As depicted in figure 1 the backup server contacts various clients. These clients can be hetrogeneous and can be servers for other machines. The example below indicates a PC (Linux) client, a SUN Solaris client and a Linux machine acting as a SAMBA server for other Windows PCs all being backed up by a central backup server running yarbu.
|
|
The concept of rotating snapshot like backups is nothing new. Much of this script is inspired by some of the work done by Mike Rubel7 and others. A list of alternative scripts and projects can be found in the section Contributed codes8 . For a number of reasons I have found a number of (minor) issues that these scripts do not all tackle. It is my aim for this project to fullfill the following criteria:
There are naturally a number of different ways of approaching the problem of backing up a directory. In general we would like to be able to restore the state of every file within a certain directory on a machine exactly as they were at a given time in the past. This means preserving the ownership, time stamps, permissions and other attributes of files or symbolic links and archiving all these files in some easily recoverable place.
Traditional backup systems are based upon tape drives. With the price of hard disk storage plummeting the cost benefit of different storage media has changed dramatically. Since a good automated tape drive costs many thousands of pounds, despite the ultimately lower cost of the media, hard disks still offer a cheaper storage option for medium sized institutions (hundreds of machines) with the bonus of essentially instant access to the required data.

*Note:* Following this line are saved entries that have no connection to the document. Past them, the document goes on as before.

/-- The fetch unit waiting for a page is idle; the first line the current k-step wants is pinned where it translates, makes
the unit wait where it has no translation, and stops the anvil with detail 4 where it may not be read (the line's address
standing for both: log entry 15). A step of the head (a k-step whose lines are pinned, a column, azero, acvt or pmapply)
reads its sectors some at a time, each as it then stands, and is computed on them: an unpoisoned k-step is to add to each
accumulator element, as it stands at that write (or to 0 at the first step of mmaz), the sum of the products, exact modulo 2
to the 32 for integers and for floats rounded once (log entry 35); a factorisation forms amax and resets its registers, and a
column meets poison, raises its detail, or has its writes in pseudocode order; azero is to write zeros, pmapply of rows the
permuted tile, acvt and pmapply of columns their next row, read once those before it are written (poison there begins again
at row 0, log entry 15). Writes go in order, some at a time; with the last the k-step or column is counted with its registers
set, and a last one, a last row or another queued operation completes the head. A waiting awt returns when its value is
reached. A fired operation enters the queue where it has room, its agent's earlier writes are acknowledged and its context is
not stopped. An operation without an engine, ended, waiting for a page or of a stopped context is not run. Otherwise the
engine runs 1 to all of its elements; in visiting order (log entry 15) each element whose two places can be reached is read,
converted and written; a missing page, of its source or else of its destination, makes it wait, and one that does not permit
the access ends it with fault. An ended operation of a context not stopped (the engine's first, or else one its trigger
ended) with handle 0 leaves; one with a reachable handle raises the count by 1 modulo 2 to the 48, sets fault for a faulted
operation, and leaves. -/
def Obligations.AnvilAndCopyEvents : Prop :=
  (∀ (s : State) (c : CluId),
    let x := s.clu c
    (x.ctl.fetchMiss.isSome = true → exec (.tileFetchLine c) s = .next s)
    ∧ (∀ e l, x.ctl.fetchMiss = none → x.ctl.head = some e → x.lineWanted e x.ctl.kstep = some l →
      (s.lineTranslate c l e.sup = .miss → exec (.tileFetchLine c) s = .next (s.modCtl c fun k => { k with fetchMiss := some (64 * l, 3) }))
      ∧ (s.lineTranslate c l e.sup = .denied → x.ctl.trap = none → exec (.tileFetchLine c) s = .next (s.modCtl c fun k =>
        { k with trap := some ⟨9, 4, BitVec.ofNat 64 (64 * l), 1, false, 4⟩, aaddr := some e.pc, state := 3 }))
      ∧ (∀ k lg, s.lineTranslate c l e.sup = .at k lg → s.placeWaits k 64 = false → x.pins.length < 4096 → x.pin x.ctl.ctx l = none →
        exec (.tileFetchLine c) s = .next (s.modClu c fun y => { y with
          pins := (y.claimPins e y.ctl.kstep).pins ++ [⟨y.ctl.ctx, l, k / 64, some y.ctl.kstep, none, e.sup, lg⟩] })))
    ∧ (∀ l sup n rest k lg, x.ctl.fetchMiss = none → x.ctl.head = none → x.ctl.tpins = (l, sup, n) :: rest → x.pins.length < 4096 →
      s.lineTranslate c l sup = .at k lg → s.placeWaits k 64 = false → x.pin x.ctl.ctx l = none →
      ∃ t, exec (.tileFetchLine c) s = .next t ∧ t.mem = s.mem ∧ (t.clu c).ctl.tpins = rest
        ∧ (t.clu c).pins = x.pins ++ [⟨x.ctl.ctx, l, k / 64, none, some n, sup, lg⟩]))
  ∧ (∀ (s : State) (c : CluId) (e : AnvilEntry) (zero : Bool) (kd acc : Nat),
    let x := s.clu c
    let step := x.ctl.kstep
    let u := s.modClu c fun y => y.claimPins e step
    let v := u.view c
    let as := v.operandRows c e.y e.blk.afmt e.blk.ascale false kd step
    let bs := v.operandRows c e.z e.blk.bfmt e.blk.bscale e.blk.bsp kd step
    let size := elemBytes acc
    let fresh := zero && step == 0
    x.ctl.head = some e → e.op = .mma zero → pairing e.blk.afmt e.blk.bfmt = some (kd, acc) → step < e.steps → x.ctl.applying = none →
    (∀ l, x.lineWanted e step = some l → exec (.anvilKstep c) s = .next (s.modCtl c fun k => { k with state := if s.awaitsReplay c then 2 else k.state }))
    ∧ (x.lineWanted e step = none → (∀ l ∈ e.linesAt step, ∀ p, x.pin x.ctl.ctx l = some p → s.placeWaits (64 * p.pline) 64 = false) →
      (u.unread c e ≠ [] → ∃ gs : List Nat, gs.Sublist (u.unread c e) ∧ exec (.anvilKstep c) s = .next { u.modCtl c fun q => { q with
          seen := q.seen ++ gs.map fun g => (g, s.readBytes (16 * g) 16, s.marks.contains g) } with clock := s.clock + (u.unread c e).length })
      ∧ (u.unread c e = [] → as.2 = false → bs.2 = false → (fresh = false → s.tileMarked c e.x size = false) →
        s.Inv → s.glitch = 0 → e.x.cols * size ≤ e.x.stride →
        ∃ a, exec (.anvilKstep c) s = .next ((u.modCtl c fun q => { q with seen := [] }).modCtl c fun q => { q with applying := some a })
          ∧ a.column = none
          ∧ ∀ r j, r < e.x.rows → j < e.x.cols → ∀ t : State, Memory.wf t.mem = true → t.cluAlloc c = s.cluAlloc c →
            ((t.puts a.writes).tileElem c e.x size r j).1 = accumulate acc fresh (if fresh then 0 else (t.tileElem c e.x size r j).1) (dotExact (as.1.getD r []) (bs.1.getD j [])) % 2 ^ (8 * size))))
  ∧ (∀ (s : State) (c : CluId) (e : AnvilEntry) (i : Instr),
    let k := (s.clu c).ctl
    k.head = some e → k.applying = none → s.unread c e ≠ [] →
    (i = .anvilColumn c ∧ e.factor.isSome = true ∧ k.col < e.steps ∨ i = .anvilQueuedOperation c ∧ e.queued = true) →
    ∃ gs : List Nat, gs.Sublist (s.unread c e) ∧ exec i s = .next { s.modCtl c fun q => { q with
        seen := q.seen ++ gs.map fun g => (g, s.readBytes (16 * g) 16, s.marks.contains g) } with clock := s.clock + (s.unread c e).length })
  ∧ (∀ (s : State) (c : CluId) (e : AnvilEntry) (j : Nat) (w : Bool) (y : Tile) (f : Nat → Nat → Bool),
    let k := (s.clu c).ctl
    let v := s.view c
    let u := s.modCtl c fun q => { q with seen := [] }
    let size := if w then 8 else 4
    k.head = some e → e.factor = some (j, w, y, f) → k.col < e.steps → k.applying = none → s.unread c e = [] →
    (e.growth = none → (v.readMat c y size f).2 = false → ∃ t, exec (.anvilColumn c) s = .next t ∧ t.mem = s.mem
      ∧ (t.clu c).ctl.perm j = List.range 128 ∧ tget j 1 (t.clu c).ctl.ge = 0 ∧ (∃ g, (t.clu c).ctl.head = some { e with growth := some g }))
    ∧ (e.growth.isSome = true →
      (∀ z, v.columnOf c e k.col = (z, true) → exec (.anvilColumn c) s = .next (u.anvilPoison c e))
      ∧ (∀ d, v.columnOf c e k.col = (.fault d, false) → k.trap = none → exec (.anvilColumn c) s = .next (u.modCtl c fun q =>
        { q with trap := some ⟨9, d, BitVec.ofNat 64 k.col, 1, false, 4⟩, aaddr := some e.pc, state := 3 }))
      ∧ (∀ ws g tau swap, v.columnOf c e k.col = (.done ws g tau swap, false) → s.glitch = 0 →
        ∃ a p h z, exec (.anvilColumn c) s = .next (u.modCtl c fun q => { q with applying := some a })
          ∧ a.writes = s.putElems c y size ws ++ (match tau with
            | some x => [s.cluPut c (e.y.base + k.col * size) (bytesOfNum x size)]
            | none => [])
          ∧ a.column = some (j, p, h, z)
          ∧ p = (match e.op with
            | .lup _ _ => ((k.perm j).set k.col ((k.perm j).getD swap 0)).set swap ((k.perm j).getD k.col 0)
            | _ => k.perm j))))
  ∧ (∀ (s : State) (c : CluId) (e : AnvilEntry) (a : Applying) (i : Instr),
    let k := (s.clu c).ctl
    k.head = some e → k.applying = some a →
    (i = .anvilKstep c ∧ (∃ zero, e.op = .mma zero) ∧ (pairing e.blk.afmt e.blk.bfmt).isSome = true
      ∨ i = .anvilColumn c ∧ e.factor.isSome = true ∨ i = .anvilQueuedOperation c ∧ e.queued = true) →
    ∃ n, n ≤ a.writes.length ∧ (a.writes = [] ∨ 0 < n)
      ∧ let r := { s with clock := s.clock + 1 }.puts (a.writes.take n)
        exec i s = .next (if n = a.writes.length then r.stepDone c e { a with writes := [] }
          else r.modCtl c fun q => { q with applying := some { a with writes := a.writes.drop n } }))
  ∧ (∀ (s : State) (c : CluId) (e : AnvilEntry) (a : Applying),
    let k := { (s.clu c).ctl with applying := none }
    let t := ((s.stepDone c e a).clu c).ctl
    (s.stepDone c e a).mem = s.mem
    ∧ (∀ zero, e.op = .mma zero → t = if e.steps ≤ k.kstep + 1 then k.finish else { k with kstep := k.kstep + 1, state := 1 })
    ∧ (∀ j p g z, e.factor.isSome = true → a.column = some (j, p, g, z) →
      t.done = (if e.steps ≤ k.col + 1 then (k.done + 1) % 2 ^ 16 else k.done) ∧ t.col = (if e.steps ≤ k.col + 1 then 0 else k.col + 1)
        ∧ t.perm j = p ∧ tget j 0 t.ge = g ∧ t.queue = if e.steps ≤ k.col + 1 then k.queue.drop 1 else { e with growth := some z } :: k.queue.drop 1)
    ∧ (e.queued = true → a.column = none → t = if e.byRow = true ∧ k.row + 1 < e.x.rows then { k with row := k.row + 1 } else k.finish))
  ∧ (∀ (F : Fmt) (a : Mat) (n k d : Nat), k < n →
    (cholColumn F a n k = .fault d ↔ d = 18 ∧ (F.isNaN (a.at k k) = true ∨ F.isZero (a.at k k) = true ∨ F.neg (a.at k k) = true)))
  ∧ (∀ (s : State) (c : CluId) (e : AnvilEntry),
    let k := (s.clu c).ctl
    let v := s.view c
    let u := s.modCtl c fun q => { q with seen := [] }
    let size := if e.wide then 8 else 4
    s.Inv → k.head = some e → k.applying = none → s.unread c e = [] →
    (e.op = .acvt ∧ v.rowMarked c e.x (elemBytes e.blk.bfmt) k.row = true ∨ (∃ i, e.op = .pmapply i true) ∧ v.rowMarked c e.x size k.row = true →
      exec (.anvilQueuedOperation c) s = .next ((u.modCtl c fun q => { q with row := 0 }).anvilPoison c e))
    ∧ (e.op = .azero ∨ e.op = .acvt ∧ v.rowMarked c e.x (elemBytes e.blk.bfmt) k.row = false
        ∨ (∃ i, e.op = .pmapply i true) ∧ v.rowMarked c e.x size k.row = false ∨ (∃ i, e.op = .pmapply i false) ∧ v.tileMarked c e.x size = false →
      ∃ a, exec (.anvilQueuedOperation c) s = .next (u.modCtl c fun q => { q with applying := some a }) ∧ a.column = none
        ∧ (e.op = .azero → ∀ r j, r < e.x.rows → j < 4 * e.x.cols →
          (s.puts a.writes).readByte (cluKey c ((s.cluAlloc c).base + (e.x.base + r * e.x.stride + j))) = 0)
        ∧ (e.op = .acvt → a.writes = v.acvtRow c e k.row)
        ∧ (∀ i columns, e.op = .pmapply i columns → e.x.cols * size ≤ e.x.stride → ∀ r j, r < e.x.rows → j < e.x.cols →
          ((s.puts a.writes).tileElem c e.x size r j).1
            = (if columns = false then (v.tileElem c e.x size (e.perm.getD r 0) j).1
                else if r = k.row then (v.tileElem c e.x size r (e.perm.getD j 0)).1 else (s.tileElem c e.x size r j).1))))
  ∧ (∀ (s : State) (c : CluId) (v : Nat), (s.clu c).ctl.wait = some (.awt v) →
    exec (.awtReturn c) s = .next (if (s.clu c).ctl.queue = [] ∨ ((s.clu c).ctl.done + 2 ^ 16 - v % 2 ^ 16) % 2 ^ 16 < 2 ^ 15 then s.retire (.m c) else s))
  ∧ (∀ (s : State) (d : DieId) (o : CopyOp), (s.die d).engine firedList = [o] → (s.die d).opCount < 64 → s.unackedBefore o.agent o.before = false →
    s.ctxStopped d.pkg o.ctx = false → ∀ e, e < 4 →
    let t := s.admitFired d [o]
    t.mem = s.mem ∧ (t.die d).engine firedList = []
      ∧ (t.die d).engine e = (s.die d).engine e ++ if e = (s.die d).leastEngine then [o] else [])
  ∧ (∀ (r : State) (d : DieId) (e : Nat) (o : CopyOp) (rest : List CopyOp),
    let s := r.admitFired d ((r.die d).engine firedList)
    (s.die d).engine e = o :: rest →
    (4 ≤ e ∨ o.ended = true ∨ o.miss.isSome = true ∨ s.ctxStopped d.pkg o.ctx = true → exec (.copyOpStart d e) r = .next s)
    ∧ (e < 4 → o.ended = false → o.miss = none → s.ctxStopped d.pkg o.ctx = false → ∃ n, n < o.total ∧ exec (.copyOpStart d e) r = .next
      (({ s with clock := s.clock + 1 } : State).copyElems d e (n + 1))))
  ∧ (∀ (s : State) (d : DieId) (e : Nat) (o : CopyOp) (rest : List CopyOp), (s.die d).engine e = o :: rest →
    (let sa := (elementAt o.sbase o.done o.srcDims).toNat
      let da := (elementAt o.dbase o.done o.dstDims).toNat
      let t := s.copyElem d e o
      (s.reachElem d o o.sspace sa false = .miss → t.mem = s.mem ∧ (t.die d).engine e = { o with miss := some (sa, 3) } :: rest)
      ∧ (s.reachElem d o o.sspace sa false = .fault → t.mem = s.mem ∧ (t.die d).engine e = { o with fault := true } :: rest)
      ∧ (∀ a, s.reachElem d o o.sspace sa false = .go a → s.reachElem d o o.dspace da true = .miss →
        t.mem = s.mem ∧ (t.die d).engine e = { o with miss := some (da, 1) } :: rest)
      ∧ (∀ a, s.reachElem d o o.sspace sa false = .go a → s.reachElem d o o.dspace da true = .fault →
        t.mem = s.mem ∧ (t.die d).engine e = { o with fault := true } :: rest)
      ∧ (∀ a b, s.Inv → s.reachElem d o o.sspace sa false = .go a → s.reachElem d o o.dspace da true = .go b → s.placeWaits a o.ssize = false →
        s.placeWaits b o.dsize = false → (isHbm b = true ∨ keyRegion b = 1 ∨ keyRegion b = 2) →
        ((t.die d).engine e).head? = some { o with done := o.done + 1 } ∧
        t.readNum b o.dsize = o.convert (s.readAt a o.ssize).1 % 2 ^ (8 * o.dsize) ∧ ∀ j, (j < b ∨ b + o.dsize ≤ j) → t.readByte j = s.readByte j)))
  ∧ (∀ (s : State) (d : DieId) (e : Nat) (o : CopyOp) (rest : List CopyOp), (s.die d).engine e = o :: rest →
    (s.countable d e = true ↔ o.ended = true ∧ o.miss = none ∧ s.ctxStopped d.pkg o.ctx = false))
  ∧ (∀ (s : State) (d : DieId) (q : Nat), s.countable d q = false → s.countable d endedList = false → exec (.copyOpComplete d q) s = .next s)
  ∧ (∀ (s : State) (d : DieId) (q : Nat) (o : CopyOp) (rest : List CopyOp),
    let e := if s.countable d q then q else endedList
    (s.die d).engine e = o :: rest → s.countable d e = true →
    (o.handle = 0 → exec (.copyOpComplete d q) s = .next (s.modDie d fun x => x.dropOp e))
    ∧ (∀ t, s.Inv → o.handle ≠ 0 → (s.die d).tlb.find? (fun t => t.covers o.ctx (handleName o.handle)) = some t →
      t.permits (if o.sup then .supervisor else .user) (true, true) = true →
      let k := hbmKey d.pkg (t.pa (handleName o.handle))
      s.placeWaits k 8 = false → s.markedAt k 8 = false → isHbm k = true →
      let w := s.readNum k 8
      ∃ v, exec (.copyOpComplete d q) s = .next v ∧ rest <+: (v.die d).engine e
        ∧ v.readNum k 8 = w / 2 ^ 48 * 2 ^ 48 + (w + 1) % 2 ^ 48 + (if o.fault = true ∧ w / 2 ^ 62 % 2 = 0 then 2 ^ 62 else 0)))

Ideally we wish the backup system to be as divorced from the detail of the clients as possible. We do not want to have to install packages on the client machines since this can become an administrative nightmare. Far better is to treat the client machines as “dumb” since this allows all the logic to be centred on the server.
This project is initially aimed at a small to medium sized installation of machines, tens of machines rather than hundreds. It is assumed that these machines are connected to a reliable local area network and are nominally available 24 hours a day 7 days a week.
Configuration for this backup system is based around familiar, simple configuration files which are essentially just a list of parameter, value pairs. It is deliberately designed to be straightforward. If you wish to do weird and wonderful things with your backup strategy, your backup strategy is probably flawed. For example, the following configuration file will backup the /home directory of a machine called “apples” to a local directory /backups on the backup server.
SOURCE=apples:/home
TARGET=/backups |
Aside from configuring root SSH access that is all the configuration that is required. If you have downloaded and installed the rpm version of the software, adding the above file as (say) /etc/yum/conf/apples.conf is all you need to do to get rolling hourly backups.
While the configuration is simple, it could be argued that it is too simple. Most of the time a set of machines will be configured in a similar manner. It would be good to have a master configuration file which could include placeholders, and a separate file that gives a list of parameters (for example a set of host names). Alternatively one might want a single, heirachial type of configuration file in the manner of Apache. Implementing such a system would of course severely complicate the code and be fiendishly difficult to implement using just bash commands.
Another issue is one of reliability. It would be nice if unreliably connected machines could also be handled easily. An example of a machine that is unreliably connected could include a laptop or desktop that is switched off at the end of the day. In keeping with the idea of the dumb client, we would need to place the logic and machinery for this in the backup server. This means the backup server would have to regularly monitor (through ‘ping’ probably) the state of all the client machines. At the moment if a machine misses a daily backup it is simply not done. Clearly an unsatisfactory situation.
One should realise that it is possible to do disastrous things with this script. Implicit is the assumption that the backup server is “friendly”, in other words trusted. Since the backup server requires password-less root access to the clients compromising the backup server allows the potential compromising of the client servers.
As an initial proof of concept this project is rapidly maturing. A number of issues regarding ease of use and more complex interaction have arisen however that will cause this project to branch to a higher main version number relatively soon. The 1.1.x branch should now be considered as discontinued.
The current branch 1.2.x is now stable and does what was originally envisaged. Like much software development one only really knows what is wanted when the finished products limitations become evident. The roadmap for the 1.2.x branch is as follows.
It is fairly clear now that the original design aims of making the script bash only and system independent are somwhat conflicting. For this reason new versions will be scripted in Python.
The author, Dr. Edward Grace, is based at Imperial College London researching optical data storage techniques. His home page9 contains more information about this research and other projects.